When running “pbm backup” command, the job seems to start, but the “no such file” error immediately appears on “pbm status” command, backup seems to run and uses resources.

1 Like

After trying again for some time, snapshot logical backup was successful completed.
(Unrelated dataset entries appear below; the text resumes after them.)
theorem stage5On_keeps (c : Nat) (la : Instant) (s : State) : Keeps 140 s (stage5On c la s) := by
  have h0 := Keeps.refl 140 s
  unfold stage5On
  try dsimp only
  repeat' (first
    | with_reducible apply Keeps.ite
    | with_reducible apply Keeps.iteFst
    | with_reducible apply Keeps.iteSnd
    | intro _
    | with_reducible assumption
    | ((with_reducible apply Keeps.step (State.setChan_keeps ..)); exact rfl)
    | ((with_reducible apply Keeps.step (holdShoot_keeps ..)); exact rfl)
    | ((with_reducible apply Keeps.step (stage67_keeps ..)); exact rfl)
    | ((with_reducible apply Keeps.step (yieldOdd_keeps ..)); exact rfl)
    | fail_if_no_progress dsimp only)

theorem stage5Off_keeps (c : Nat) (la : Instant) (s : State) : Keeps 140 s (stage5Off c la s) := by
  have h0 := Keeps.refl 140 s
  unfold stage5Off
  try dsimp only
  repeat' (first
    | with_reducible apply Keeps.ite
    | with_reducible apply Keeps.iteFst
    | with_reducible apply Keeps.iteSnd
    | intro _
    | with_reducible assumption
    | ((with_reducible apply Keeps.step (State.setChan_keeps ..)); exact rfl)
    | ((with_reducible apply Keeps.step (dropInterval_keeps ..)); exact rfl)
    | ((with_reducible apply Keeps.step (setOutput_keeps ..)); exact rfl)
    | fail_if_no_progress dsimp only)

theorem stage5_keeps (e : Instant × Bool × Nat) (s : State) : Keeps 140 s (stage5 e s) := by
  have h0 := Keeps.refl 140 s
  unfold stage5
  try dsimp only
  repeat' (first
    | with_reducible apply Keeps.ite
    | with_reducible apply Keeps.iteFst
    | with_reducible apply Keeps.iteSnd
    | intro _
    | with_reducible assumption
    | ((with_reducible apply Keeps.step (stage5Off_keeps ..)); exact rfl)
    | ((with_reducible apply Keeps.step (stage5On_keeps ..)); exact rfl)
    | fail_if_no_progress dsimp only)

theorem duePair_keeps (k : Nat) (la : Instant) (s : State) : Keeps 140 s (duePair k la s) := by
  have h0 := Keeps.refl 140 s
  unfold duePair
  try dsimp only
  repeat' (first
    | intro _
    | with_reducible assumption
    | ((with_reducible apply Keeps.step (State.setChan_keeps ..)); exact rfl)
    | ((with_reducible apply Keeps.step (stage5_keeps ..)); exact rfl)
    | with_reducible apply Keeps.forEach
    | with_reducible apply Keeps.foldl
    | with_reducible apply Keeps.foldlFst
    | with_reducible apply Keeps.foldlSnd
    | fail_if_no_progress dsimp only)

theorem turnOnRequest_keeps (c : Nat) (la : Instant) (s : State) : Keeps 140 s (turnOnRequest c la s) := by
  have h0 := Keeps.refl 140 s
  unfold turnOnRequest
  try dsimp only
  repeat' (first
    | with_reducible apply Keeps.ite
    | with_reducible apply Keeps.iteFst
    | with_reducible apply Keeps.iteSnd
    | intro _
    | with_reducible assumption
    | ((with_reducible apply Keeps.step (State.setChan_keeps ..)); exact rfl)
    | ((with_reducible apply Keeps.step (State.setFlag_keeps ..)); exact rfl)
    | ((with_reducible apply Keeps.step (addCarry_keeps ..)); exact rfl)
    | ((with_reducible apply Keeps.step (dropInterval_keeps ..)); exact rfl)
    | ((with_reducible apply Keeps.step (duePair_keeps ..)); exact rfl)
    | fail_if_no_progress dsimp only)

theorem turnOffRequest_keeps (c : Nat) (la : Instant) (s : State) : Keeps 140 s (turnOffRequest c la s) := by
  have h0 := Keeps.refl 140 s
  unfold turnOffRequest
  try dsimp only
  repeat' (first
    | with_reducible apply Keeps.ite
    | with_reducible apply Keeps.iteFst
    | with_reducible apply Keeps.iteSnd
    | intro _
    | with_reducible assumption
    | ((with_reducible apply Keeps.step (State.setChan_keeps ..)); exact rfl)
    | ((with_reducible apply Keeps.step (State.setFlag_keeps ..)); exact rfl)
    | ((with_reducible apply Keeps.step (addCarry_keeps ..)); exact rfl)
    | ((with_reducible apply Keeps.step (dropInterval_keeps ..)); exact rfl)
    | ((with_reducible apply Keeps.step (duePair_keeps ..)); exact rfl)
    | fail_if_no_progress dsimp only)

theorem chanEval_keeps (c : Nat) (la : Instant) (s : State) : Keeps 140 s (chanEval c la s) := by
  have h0 := Keeps.refl 140 s
  unfold chanEval
  try dsimp only
  repeat' (first
    | with_reducible apply Keeps.ite
    | with_reducible apply Keeps.iteFst
    | with_reducible apply Keeps.iteSnd
    | intro _
    | with_reducible assumption
    | ((with_reducible apply Keeps.step (State.setChan_keeps ..)); exact rfl)
    | ((with_reducible apply Keeps.step (turnOffRequest_keeps ..)); exact rfl)
    | ((with_reducible apply Keeps.step (turnOnRequest_keeps ..)); exact rfl)
    | fail_if_no_progress dsimp only)

theorem evalPair_keeps (k : Nat) (la : Instant) (s : State) : Keeps 140 s (evalPair k la s) := by
  have h0 := Keeps.refl 140 s
  unfold evalPair
  try dsimp only
  repeat' (first
    | intro _
    | with_reducible assumption
    | ((with_reducible apply Keeps.step (chanEval_keeps ..)); exact rfl)
    | with_reducible apply Keeps.forEach
    | fail_if_no_progress dsimp only)

theorem forceOff_keeps (c : Nat) (s : State) : Keeps 128 s (forceOff c s) := by
  have h0 := Keeps.refl 128 s
  unfold forceOff
  try dsimp only
  repeat' (first
    | with_reducible apply Keeps.ite
    | with_reducible apply Keeps.iteFst
    | with_reducible apply Keeps.iteSnd
    | intro _
    | with_reducible assumption
    | ((with_reducible apply Keeps.step (State.setChan_keeps ..)); exact rfl)
    | ((with_reducible apply Keeps.step (setOutput_keeps ..)); exact rfl)
    | ((with_reducible apply Keeps.step (zeroCarries_keeps ..)); exact rfl)
    | fail_if_no_progress dsimp only)

theorem forceOffAll_keeps (l : List Nat) (s : State) : Keeps 132 s (forceOffAll l s) := by
  have h0 := Keeps.refl 132 s
  unfold forceOffAll
  try dsimp only
  repeat' (first
    | intro _
    | with_reducible assumption
    | ((with_reducible apply Keeps.step (State.useFree_keeps ..)); exact rfl)
    | ((with_reducible apply Keeps.step (forceOff_keeps ..)); exact rfl)
    | with_reducible apply Keeps.forEach
    | fail_if_no_progress dsimp only)

theorem clampCompares_keeps (c : Nat) (s : State) : Keeps 140 s (clampCompares c s) := by
  have h0 := Keeps.refl 140 s
  unfold clampCompares
  try dsimp only
  repeat' (first
    | with_reducible apply Keeps.ite
    | with_reducible apply Keeps.iteFst
    | with_reducible apply Keeps.iteSnd
    | intro _
    | with_reducible assumption
    | ((with_reducible apply Keeps.step (State.bump_keeps ..)); exact rfl)
    | ((with_reducible apply Keeps.step (State.setEff_keeps ..)); exact rfl)
    | ((with_reducible apply Keeps.step (State.setFlag_keeps ..)); exact rfl)
    | with_reducible apply Keeps.foldl
    | with_reducible apply Keeps.foldlFst
    | with_reducible apply Keeps.foldlSnd
    | fail_if_no_progress dsimp only)
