theorem execStd_keeps (e : Fin 16) (d : Fin 16) (m : AddrMode) (s : State) : Outcome.Keeps 1214284508 s (execStd e d m s) := by
  have h0 := Keeps.refl 1214284508 s
  unfold execStd
  try dsimp only
  repeat' (first
    | with_reducible apply Outcome.Keeps.next
    | intro _
    | with_reducible assumption
    | ((with_reducible apply pairD_keeps); exact rfl)
    | ((with_reducible apply Keeps.step (storeWords_keeps ..)); exact rfl)
    | fail_if_no_progress dsimp only)

theorem execStacc_keeps (e : Fin 16) (a : Fin 4) (m : AddrMode) (s : State) : Outcome.Keeps 1214284508 s (execStacc e a m s) := by
  have h0 := Keeps.refl 1214284508 s
  unfold execStacc
  try dsimp only
  repeat' (first
    | with_reducible apply Outcome.Keeps.next
    | intro _
    | with_reducible assumption
    | ((with_reducible apply Keeps.step (storeWords_keeps ..)); exact rfl)
    | fail_if_no_progress dsimp only)

theorem execInPort_keeps (e : Fin 16) (d : Fin 16) (port : PortRef) (s : State) : Outcome.Keeps 1207993036 s (execInPort e d port s) := by
  have h0 := Keeps.refl 1207993036 s
  unfold execInPort
  try dsimp only
  repeat' (first
    | with_reducible apply Outcome.Keeps.next
    | intro _
    | with_reducible assumption
    | ((with_reducible apply engExec_keeps); exact rfl)
    | ((with_reducible apply Keeps.step (withPort_keeps ..)); exact rfl)
    | fail_if_no_progress dsimp only)

theorem execInh_keeps (e : Fin 16) (d : Fin 16) (port : PortRef) (s : State) : Outcome.Keeps 1207993036 s (execInh e d port s) := by
  have h0 := Keeps.refl 1207993036 s
  unfold execInh
  try dsimp only
  repeat' (first
    | with_reducible apply Outcome.Keeps.next
    | intro _
    | with_reducible assumption
    | ((with_reducible apply engExec_keeps); exact rfl)
    | ((with_reducible apply Keeps.step (withPort_keeps ..)); exact rfl)
    | fail_if_no_progress dsimp only)

theorem execInd_keeps (e : Fin 16) (d : Fin 16) (port : PortRef) (s : State) : Outcome.Keeps 1207993036 s (execInd e d port s) := by
  have h0 := Keeps.refl 1207993036 s
  unfold execInd
  try dsimp only
  repeat' (first
    | with_reducible apply Outcome.Keeps.next
    | intro _
    | with_reducible assumption
    | ((with_reducible apply Keeps.step (State.setPair_keeps ..)); exact rfl)
    | ((with_reducible apply evenD_keeps); exact rfl)
    | ((with_reducible apply Keeps.step (withPort_keeps ..)); exact rfl)
    | fail_if_no_progress dsimp only)

theorem inwTake_keeps (e : Nat) (d : Fin 16) (p : Nat) (s : State) : Keeps 1207993036 s (inwTake e d p s) := by
  have h0 := Keeps.refl 1207993036 s
  unfold inwTake
  try dsimp only
  repeat' (first
    | intro _
    | with_reducible assumption
    | ((with_reducible apply Keeps.step (State.setPair_keeps ..)); exact rfl)
    | ((with_reducible apply Keeps.step (withPort_keeps ..)); exact rfl)
    | fail_if_no_progress dsimp only)

theorem execInw_keeps (e : Fin 16) (d : Fin 16) (port : PortRef) (s : State) : Outcome.Keeps 1207993036 s (execInw e d port s) := by
  have h0 := Keeps.refl 1207993036 s
  unfold execInw
  try dsimp only
  repeat' (first
    | with_reducible apply Outcome.Keeps.next
    | with_reducible apply Outcome.Keeps.ite
    | with_reducible apply Keeps.ite
    | with_reducible apply Keeps.iteFst
    | with_reducible apply Keeps.iteSnd
    | intro _
    | with_reducible assumption
    | ((with_reducible apply Keeps.step (engSet_keeps ..)); exact rfl)
    | ((with_reducible apply evenD_keeps); exact rfl)
    | ((with_reducible apply Keeps.step (inwTake_keeps ..)); exact rfl)
    | fail_if_no_progress dsimp only)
However, oplog file for pitr backup was zero in size with following error message:

S3 us-******** s3://https://s3.us-********.backblazeb2.com/***-mongo-rs0/data/pbm/backup
  Snapshots:
    2022-10-28T19:29:44Z 0.00B <logical> [ERROR: get file 2022-10-28T19:29:44Z/rs0/local.oplog.rs.bson.s2: file is empty] [2022-10-28T23:36:24Z]
    2022-10-27T15:48:46Z 0.00B <logical> [ERROR: get file 2022-10-27T15:48:46Z/rs0/local.oplog.rs.bson.s2: file is empty] [2022-10-28T03:04:08Z]
1 Like

Hi @robertomurta !
I can confirm such errors while backup is still in progress, e.g

==================
Snapshot backup "2022-11-08T10:45:14Z", started at 2022-11-08T10:45:15Z. Status: snapshot backup. [op id: 636a333af5b7f77353a36b1a]

Backups:
========
S3 us-east-1 s3://s3.us-west-004.backblazeb2.com/pbmtest
  Snapshots:
    2022-11-08T10:45:14Z 0.00B <logical> [ERROR: get file 2022-11-08T10:45:14Z/rs/local.oplog.rs.bson.s2: no such file] [2022-11-08T10:45:18Z]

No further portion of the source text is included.